EXTRACTED ENTRIES:
========
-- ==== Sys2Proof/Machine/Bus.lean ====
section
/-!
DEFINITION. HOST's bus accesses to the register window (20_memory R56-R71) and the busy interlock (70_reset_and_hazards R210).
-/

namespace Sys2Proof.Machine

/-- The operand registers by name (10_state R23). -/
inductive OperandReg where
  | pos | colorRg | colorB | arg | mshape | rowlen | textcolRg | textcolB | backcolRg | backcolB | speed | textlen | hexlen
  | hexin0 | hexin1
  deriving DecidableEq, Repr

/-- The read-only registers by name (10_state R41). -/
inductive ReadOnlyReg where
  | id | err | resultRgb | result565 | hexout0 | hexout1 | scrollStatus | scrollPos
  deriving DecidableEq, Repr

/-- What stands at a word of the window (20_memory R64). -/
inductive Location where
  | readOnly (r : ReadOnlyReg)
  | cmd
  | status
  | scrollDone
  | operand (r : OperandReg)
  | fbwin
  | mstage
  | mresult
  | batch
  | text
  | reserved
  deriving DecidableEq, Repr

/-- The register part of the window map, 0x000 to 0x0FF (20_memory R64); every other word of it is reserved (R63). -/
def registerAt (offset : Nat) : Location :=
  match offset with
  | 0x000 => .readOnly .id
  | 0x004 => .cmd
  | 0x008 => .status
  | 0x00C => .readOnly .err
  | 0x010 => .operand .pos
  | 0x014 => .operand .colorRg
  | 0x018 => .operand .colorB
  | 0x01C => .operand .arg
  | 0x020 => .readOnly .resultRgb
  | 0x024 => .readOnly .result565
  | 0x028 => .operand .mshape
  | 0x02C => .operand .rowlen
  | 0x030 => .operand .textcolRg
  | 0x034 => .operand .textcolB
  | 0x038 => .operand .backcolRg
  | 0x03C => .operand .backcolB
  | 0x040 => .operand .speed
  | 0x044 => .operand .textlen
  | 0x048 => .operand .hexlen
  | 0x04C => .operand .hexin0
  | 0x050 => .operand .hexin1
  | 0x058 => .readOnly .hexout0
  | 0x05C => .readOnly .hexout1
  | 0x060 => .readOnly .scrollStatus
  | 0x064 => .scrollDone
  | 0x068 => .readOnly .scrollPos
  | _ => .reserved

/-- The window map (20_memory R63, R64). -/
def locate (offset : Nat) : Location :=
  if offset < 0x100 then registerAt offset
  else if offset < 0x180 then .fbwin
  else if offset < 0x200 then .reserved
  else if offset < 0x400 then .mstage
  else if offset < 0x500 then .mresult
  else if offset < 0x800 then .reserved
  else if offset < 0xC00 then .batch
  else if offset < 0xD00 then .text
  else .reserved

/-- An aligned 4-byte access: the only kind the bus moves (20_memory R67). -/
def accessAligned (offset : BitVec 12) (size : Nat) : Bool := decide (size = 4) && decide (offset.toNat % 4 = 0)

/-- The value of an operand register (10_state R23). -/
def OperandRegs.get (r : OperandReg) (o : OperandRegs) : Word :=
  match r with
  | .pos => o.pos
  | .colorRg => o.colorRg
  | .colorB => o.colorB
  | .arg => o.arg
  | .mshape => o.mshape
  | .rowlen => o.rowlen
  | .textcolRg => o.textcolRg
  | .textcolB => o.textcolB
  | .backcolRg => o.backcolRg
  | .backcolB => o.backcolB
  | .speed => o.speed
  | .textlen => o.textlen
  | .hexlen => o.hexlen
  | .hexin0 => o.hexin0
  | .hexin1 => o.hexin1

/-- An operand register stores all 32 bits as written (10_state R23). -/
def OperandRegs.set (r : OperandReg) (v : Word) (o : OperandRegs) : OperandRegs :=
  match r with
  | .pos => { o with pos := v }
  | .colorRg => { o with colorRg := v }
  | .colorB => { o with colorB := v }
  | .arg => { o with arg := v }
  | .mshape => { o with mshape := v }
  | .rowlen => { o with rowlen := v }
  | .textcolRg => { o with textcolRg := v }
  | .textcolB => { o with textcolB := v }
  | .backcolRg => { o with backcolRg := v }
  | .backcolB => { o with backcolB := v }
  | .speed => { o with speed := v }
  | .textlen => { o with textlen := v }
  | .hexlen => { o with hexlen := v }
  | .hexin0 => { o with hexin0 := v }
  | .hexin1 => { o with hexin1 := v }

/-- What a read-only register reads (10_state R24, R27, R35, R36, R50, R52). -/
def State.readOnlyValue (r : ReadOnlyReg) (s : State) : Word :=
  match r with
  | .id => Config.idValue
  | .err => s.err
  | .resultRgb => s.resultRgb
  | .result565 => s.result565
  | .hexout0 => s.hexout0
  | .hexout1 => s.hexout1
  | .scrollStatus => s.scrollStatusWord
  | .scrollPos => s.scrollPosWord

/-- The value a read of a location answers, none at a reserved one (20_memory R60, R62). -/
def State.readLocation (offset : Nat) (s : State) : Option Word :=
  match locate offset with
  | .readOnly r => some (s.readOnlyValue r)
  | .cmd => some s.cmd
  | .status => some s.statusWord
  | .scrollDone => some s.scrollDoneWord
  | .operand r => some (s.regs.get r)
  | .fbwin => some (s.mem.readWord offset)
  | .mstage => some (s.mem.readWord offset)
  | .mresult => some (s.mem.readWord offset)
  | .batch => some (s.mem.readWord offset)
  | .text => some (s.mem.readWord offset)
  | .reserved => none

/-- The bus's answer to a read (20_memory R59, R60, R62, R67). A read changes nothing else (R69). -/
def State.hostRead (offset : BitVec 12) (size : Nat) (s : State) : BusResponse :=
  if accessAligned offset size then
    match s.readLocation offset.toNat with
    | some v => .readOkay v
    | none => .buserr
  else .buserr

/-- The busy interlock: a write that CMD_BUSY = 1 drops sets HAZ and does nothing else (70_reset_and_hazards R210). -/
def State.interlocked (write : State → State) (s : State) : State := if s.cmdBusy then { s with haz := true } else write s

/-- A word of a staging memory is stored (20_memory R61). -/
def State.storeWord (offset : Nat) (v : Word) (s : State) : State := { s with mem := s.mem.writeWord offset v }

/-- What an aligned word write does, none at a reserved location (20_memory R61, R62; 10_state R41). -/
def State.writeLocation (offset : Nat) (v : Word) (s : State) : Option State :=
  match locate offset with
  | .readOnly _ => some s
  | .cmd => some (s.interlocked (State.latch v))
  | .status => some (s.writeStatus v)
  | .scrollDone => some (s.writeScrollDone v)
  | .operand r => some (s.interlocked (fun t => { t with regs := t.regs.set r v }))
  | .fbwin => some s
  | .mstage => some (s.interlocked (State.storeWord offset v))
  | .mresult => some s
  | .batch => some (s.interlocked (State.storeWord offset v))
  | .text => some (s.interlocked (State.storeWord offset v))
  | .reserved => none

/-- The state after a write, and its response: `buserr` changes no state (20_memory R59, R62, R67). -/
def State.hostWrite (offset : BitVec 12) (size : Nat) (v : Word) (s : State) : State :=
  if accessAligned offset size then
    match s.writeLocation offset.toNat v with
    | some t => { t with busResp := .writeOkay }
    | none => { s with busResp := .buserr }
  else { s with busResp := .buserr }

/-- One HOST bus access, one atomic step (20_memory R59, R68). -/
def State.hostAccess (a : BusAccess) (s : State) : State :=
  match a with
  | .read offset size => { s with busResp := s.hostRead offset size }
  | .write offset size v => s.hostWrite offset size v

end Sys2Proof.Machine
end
========
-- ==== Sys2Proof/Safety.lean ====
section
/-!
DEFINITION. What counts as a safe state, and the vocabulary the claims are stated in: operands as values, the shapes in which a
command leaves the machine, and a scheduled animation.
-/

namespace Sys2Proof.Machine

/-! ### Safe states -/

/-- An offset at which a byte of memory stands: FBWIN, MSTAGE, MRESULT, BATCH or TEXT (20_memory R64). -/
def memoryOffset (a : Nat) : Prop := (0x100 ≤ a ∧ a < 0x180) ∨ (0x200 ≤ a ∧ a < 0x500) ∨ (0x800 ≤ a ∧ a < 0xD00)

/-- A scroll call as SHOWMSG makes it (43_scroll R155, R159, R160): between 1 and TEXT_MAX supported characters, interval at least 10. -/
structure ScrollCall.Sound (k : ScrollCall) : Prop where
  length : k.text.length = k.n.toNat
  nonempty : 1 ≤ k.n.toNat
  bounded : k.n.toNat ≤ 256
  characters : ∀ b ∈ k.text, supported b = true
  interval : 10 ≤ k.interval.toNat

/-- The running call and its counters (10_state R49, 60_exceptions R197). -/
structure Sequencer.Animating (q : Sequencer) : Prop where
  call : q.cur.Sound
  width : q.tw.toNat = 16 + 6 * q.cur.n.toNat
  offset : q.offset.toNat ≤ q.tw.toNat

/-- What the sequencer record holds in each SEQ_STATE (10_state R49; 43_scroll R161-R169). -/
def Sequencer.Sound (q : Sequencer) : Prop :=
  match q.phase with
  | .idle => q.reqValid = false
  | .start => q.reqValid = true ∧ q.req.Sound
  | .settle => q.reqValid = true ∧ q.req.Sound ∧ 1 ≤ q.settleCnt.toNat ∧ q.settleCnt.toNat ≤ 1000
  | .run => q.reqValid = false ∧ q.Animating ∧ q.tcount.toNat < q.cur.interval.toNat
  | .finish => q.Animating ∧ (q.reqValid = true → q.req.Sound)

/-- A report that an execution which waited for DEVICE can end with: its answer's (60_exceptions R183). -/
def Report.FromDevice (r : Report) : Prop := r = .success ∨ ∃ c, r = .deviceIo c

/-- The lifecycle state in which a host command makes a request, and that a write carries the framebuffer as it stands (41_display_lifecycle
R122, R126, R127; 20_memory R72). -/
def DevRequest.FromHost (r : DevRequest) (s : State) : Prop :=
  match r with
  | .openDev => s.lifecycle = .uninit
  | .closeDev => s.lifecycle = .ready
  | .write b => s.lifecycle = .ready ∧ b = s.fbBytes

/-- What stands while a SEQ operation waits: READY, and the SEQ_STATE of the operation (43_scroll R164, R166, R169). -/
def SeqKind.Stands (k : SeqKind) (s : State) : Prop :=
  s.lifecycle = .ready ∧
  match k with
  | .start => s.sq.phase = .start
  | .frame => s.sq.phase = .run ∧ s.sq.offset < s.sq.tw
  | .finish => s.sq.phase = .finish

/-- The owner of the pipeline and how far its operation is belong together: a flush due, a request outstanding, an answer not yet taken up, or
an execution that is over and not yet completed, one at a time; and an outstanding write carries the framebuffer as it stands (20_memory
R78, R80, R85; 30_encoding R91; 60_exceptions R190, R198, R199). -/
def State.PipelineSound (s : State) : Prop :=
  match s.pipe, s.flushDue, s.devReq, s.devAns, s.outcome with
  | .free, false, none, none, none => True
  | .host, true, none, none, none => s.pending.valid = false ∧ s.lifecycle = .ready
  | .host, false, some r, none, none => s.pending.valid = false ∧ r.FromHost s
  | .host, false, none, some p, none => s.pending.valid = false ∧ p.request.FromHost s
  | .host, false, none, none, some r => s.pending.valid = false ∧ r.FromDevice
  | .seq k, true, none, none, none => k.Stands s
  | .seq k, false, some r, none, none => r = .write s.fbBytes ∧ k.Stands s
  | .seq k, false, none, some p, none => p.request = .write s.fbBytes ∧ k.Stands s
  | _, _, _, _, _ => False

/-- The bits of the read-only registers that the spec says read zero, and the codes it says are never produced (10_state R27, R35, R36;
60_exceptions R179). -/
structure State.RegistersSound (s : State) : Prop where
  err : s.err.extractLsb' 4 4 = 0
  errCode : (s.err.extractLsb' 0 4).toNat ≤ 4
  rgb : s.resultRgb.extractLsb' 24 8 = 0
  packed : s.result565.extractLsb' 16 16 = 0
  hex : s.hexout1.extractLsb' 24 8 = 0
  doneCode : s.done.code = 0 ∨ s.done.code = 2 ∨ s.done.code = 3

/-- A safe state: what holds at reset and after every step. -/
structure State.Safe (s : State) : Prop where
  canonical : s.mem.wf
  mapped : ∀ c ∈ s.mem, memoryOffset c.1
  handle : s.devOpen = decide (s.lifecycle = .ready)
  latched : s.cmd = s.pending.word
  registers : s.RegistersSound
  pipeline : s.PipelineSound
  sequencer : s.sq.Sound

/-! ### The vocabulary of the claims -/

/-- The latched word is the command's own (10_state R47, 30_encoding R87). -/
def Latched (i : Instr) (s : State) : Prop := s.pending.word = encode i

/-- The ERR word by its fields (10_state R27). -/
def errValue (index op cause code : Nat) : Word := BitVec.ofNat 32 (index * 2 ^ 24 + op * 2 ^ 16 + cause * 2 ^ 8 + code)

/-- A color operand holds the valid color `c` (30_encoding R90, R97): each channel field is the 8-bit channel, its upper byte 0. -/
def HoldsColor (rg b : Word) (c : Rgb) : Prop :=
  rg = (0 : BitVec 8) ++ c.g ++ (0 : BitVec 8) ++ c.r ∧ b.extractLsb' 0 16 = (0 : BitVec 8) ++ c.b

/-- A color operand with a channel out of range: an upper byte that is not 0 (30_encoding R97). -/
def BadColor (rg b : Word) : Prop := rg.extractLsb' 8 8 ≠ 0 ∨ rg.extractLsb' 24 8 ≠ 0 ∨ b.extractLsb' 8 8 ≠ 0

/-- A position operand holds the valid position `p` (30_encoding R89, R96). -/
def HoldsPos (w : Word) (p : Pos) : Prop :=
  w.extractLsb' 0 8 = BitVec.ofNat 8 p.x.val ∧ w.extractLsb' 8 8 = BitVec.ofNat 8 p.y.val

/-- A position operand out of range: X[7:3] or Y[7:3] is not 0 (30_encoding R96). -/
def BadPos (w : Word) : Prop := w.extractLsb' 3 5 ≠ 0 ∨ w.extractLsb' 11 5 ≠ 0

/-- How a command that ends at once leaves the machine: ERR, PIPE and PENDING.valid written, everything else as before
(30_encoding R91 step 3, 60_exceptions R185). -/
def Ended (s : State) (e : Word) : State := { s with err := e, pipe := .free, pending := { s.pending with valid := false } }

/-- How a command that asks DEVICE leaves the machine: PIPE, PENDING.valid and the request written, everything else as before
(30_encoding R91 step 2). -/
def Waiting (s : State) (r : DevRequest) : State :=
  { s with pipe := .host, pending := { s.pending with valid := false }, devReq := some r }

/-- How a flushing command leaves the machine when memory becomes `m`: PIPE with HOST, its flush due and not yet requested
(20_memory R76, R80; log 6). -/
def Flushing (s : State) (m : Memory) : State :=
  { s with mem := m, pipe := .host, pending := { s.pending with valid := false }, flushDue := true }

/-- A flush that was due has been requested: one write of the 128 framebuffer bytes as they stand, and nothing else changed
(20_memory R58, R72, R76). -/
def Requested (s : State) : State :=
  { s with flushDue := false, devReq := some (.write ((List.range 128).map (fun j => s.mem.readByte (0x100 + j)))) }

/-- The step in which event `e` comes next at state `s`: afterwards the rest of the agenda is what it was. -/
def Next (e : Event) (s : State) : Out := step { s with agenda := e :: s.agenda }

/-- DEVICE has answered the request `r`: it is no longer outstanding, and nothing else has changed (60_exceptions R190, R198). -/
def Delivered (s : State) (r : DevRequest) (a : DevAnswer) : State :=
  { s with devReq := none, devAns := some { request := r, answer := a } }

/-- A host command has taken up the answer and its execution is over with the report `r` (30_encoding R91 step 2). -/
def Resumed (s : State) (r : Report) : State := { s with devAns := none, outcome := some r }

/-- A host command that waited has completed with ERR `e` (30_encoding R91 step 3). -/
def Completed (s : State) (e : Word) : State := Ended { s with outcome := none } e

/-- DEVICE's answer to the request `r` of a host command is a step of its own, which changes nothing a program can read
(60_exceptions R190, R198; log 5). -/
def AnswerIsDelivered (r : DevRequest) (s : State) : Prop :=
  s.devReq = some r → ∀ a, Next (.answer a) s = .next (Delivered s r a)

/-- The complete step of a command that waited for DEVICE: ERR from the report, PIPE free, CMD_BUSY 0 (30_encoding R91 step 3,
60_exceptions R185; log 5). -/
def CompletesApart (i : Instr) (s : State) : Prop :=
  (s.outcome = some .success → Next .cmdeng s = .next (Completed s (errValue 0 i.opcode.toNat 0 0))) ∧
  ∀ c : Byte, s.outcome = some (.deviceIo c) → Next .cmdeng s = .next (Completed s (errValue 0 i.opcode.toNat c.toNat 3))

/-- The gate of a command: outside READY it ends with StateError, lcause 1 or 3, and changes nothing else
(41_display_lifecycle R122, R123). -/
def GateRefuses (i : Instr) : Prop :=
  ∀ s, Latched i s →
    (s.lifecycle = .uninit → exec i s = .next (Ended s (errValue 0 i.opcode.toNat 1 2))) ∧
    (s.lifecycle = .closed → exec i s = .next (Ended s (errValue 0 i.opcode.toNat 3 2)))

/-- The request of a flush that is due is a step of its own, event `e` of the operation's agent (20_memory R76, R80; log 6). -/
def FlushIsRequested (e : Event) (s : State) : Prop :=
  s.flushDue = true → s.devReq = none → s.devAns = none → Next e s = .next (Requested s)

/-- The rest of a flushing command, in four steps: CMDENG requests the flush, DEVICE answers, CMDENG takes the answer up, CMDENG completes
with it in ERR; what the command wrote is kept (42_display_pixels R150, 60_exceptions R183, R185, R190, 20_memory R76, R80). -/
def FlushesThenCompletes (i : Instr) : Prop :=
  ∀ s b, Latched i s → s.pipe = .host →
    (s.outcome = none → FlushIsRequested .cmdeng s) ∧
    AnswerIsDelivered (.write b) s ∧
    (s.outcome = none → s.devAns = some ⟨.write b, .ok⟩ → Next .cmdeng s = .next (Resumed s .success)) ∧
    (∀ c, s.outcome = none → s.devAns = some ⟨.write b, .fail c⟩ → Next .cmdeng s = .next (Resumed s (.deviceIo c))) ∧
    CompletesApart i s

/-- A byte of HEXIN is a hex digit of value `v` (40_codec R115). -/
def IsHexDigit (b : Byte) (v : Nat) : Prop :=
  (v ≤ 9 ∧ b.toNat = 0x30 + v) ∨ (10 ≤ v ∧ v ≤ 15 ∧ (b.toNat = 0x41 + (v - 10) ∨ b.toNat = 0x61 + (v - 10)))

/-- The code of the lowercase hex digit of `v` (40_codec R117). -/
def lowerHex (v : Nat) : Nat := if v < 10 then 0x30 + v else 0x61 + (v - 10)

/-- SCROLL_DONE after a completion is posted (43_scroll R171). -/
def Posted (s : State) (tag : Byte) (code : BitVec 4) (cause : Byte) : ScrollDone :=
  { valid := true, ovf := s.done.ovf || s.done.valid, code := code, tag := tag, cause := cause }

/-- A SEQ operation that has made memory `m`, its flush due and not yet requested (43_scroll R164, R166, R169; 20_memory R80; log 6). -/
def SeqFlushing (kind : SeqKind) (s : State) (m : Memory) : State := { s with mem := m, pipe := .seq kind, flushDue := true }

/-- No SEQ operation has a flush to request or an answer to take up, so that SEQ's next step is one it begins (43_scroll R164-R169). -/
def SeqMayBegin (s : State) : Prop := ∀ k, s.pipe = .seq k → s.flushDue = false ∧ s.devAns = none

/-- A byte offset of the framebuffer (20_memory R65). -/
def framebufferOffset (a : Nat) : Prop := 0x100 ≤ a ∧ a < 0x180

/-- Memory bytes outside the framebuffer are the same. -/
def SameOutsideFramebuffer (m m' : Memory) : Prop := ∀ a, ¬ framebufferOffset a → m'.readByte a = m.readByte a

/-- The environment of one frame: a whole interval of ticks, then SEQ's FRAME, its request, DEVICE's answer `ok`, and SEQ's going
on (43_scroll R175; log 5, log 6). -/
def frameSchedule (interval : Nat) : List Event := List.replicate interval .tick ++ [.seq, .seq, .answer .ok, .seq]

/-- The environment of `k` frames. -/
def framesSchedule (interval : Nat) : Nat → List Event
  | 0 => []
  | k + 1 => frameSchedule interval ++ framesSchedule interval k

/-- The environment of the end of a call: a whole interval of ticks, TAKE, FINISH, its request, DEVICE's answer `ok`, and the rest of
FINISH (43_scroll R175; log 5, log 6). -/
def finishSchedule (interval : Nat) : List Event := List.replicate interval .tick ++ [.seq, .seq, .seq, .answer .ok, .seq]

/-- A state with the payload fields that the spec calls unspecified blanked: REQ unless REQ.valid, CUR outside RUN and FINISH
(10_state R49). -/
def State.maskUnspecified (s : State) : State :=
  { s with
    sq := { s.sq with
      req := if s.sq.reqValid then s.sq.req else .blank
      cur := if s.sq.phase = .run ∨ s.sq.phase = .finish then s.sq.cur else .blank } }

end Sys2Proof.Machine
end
========
REQUIREMENT: Copy out the lines of the data where the string "Instr" occurs.

RESULT OF THE EXERCISE:
def Latched (i : Instr) (s : State) : Prop := s.pending.word = encode i
def CompletesApart (i : Instr) (s : State) : Prop :=
def GateRefuses (i : Instr) : Prop :=
def FlushesThenCompletes (i : Instr) : Prop :=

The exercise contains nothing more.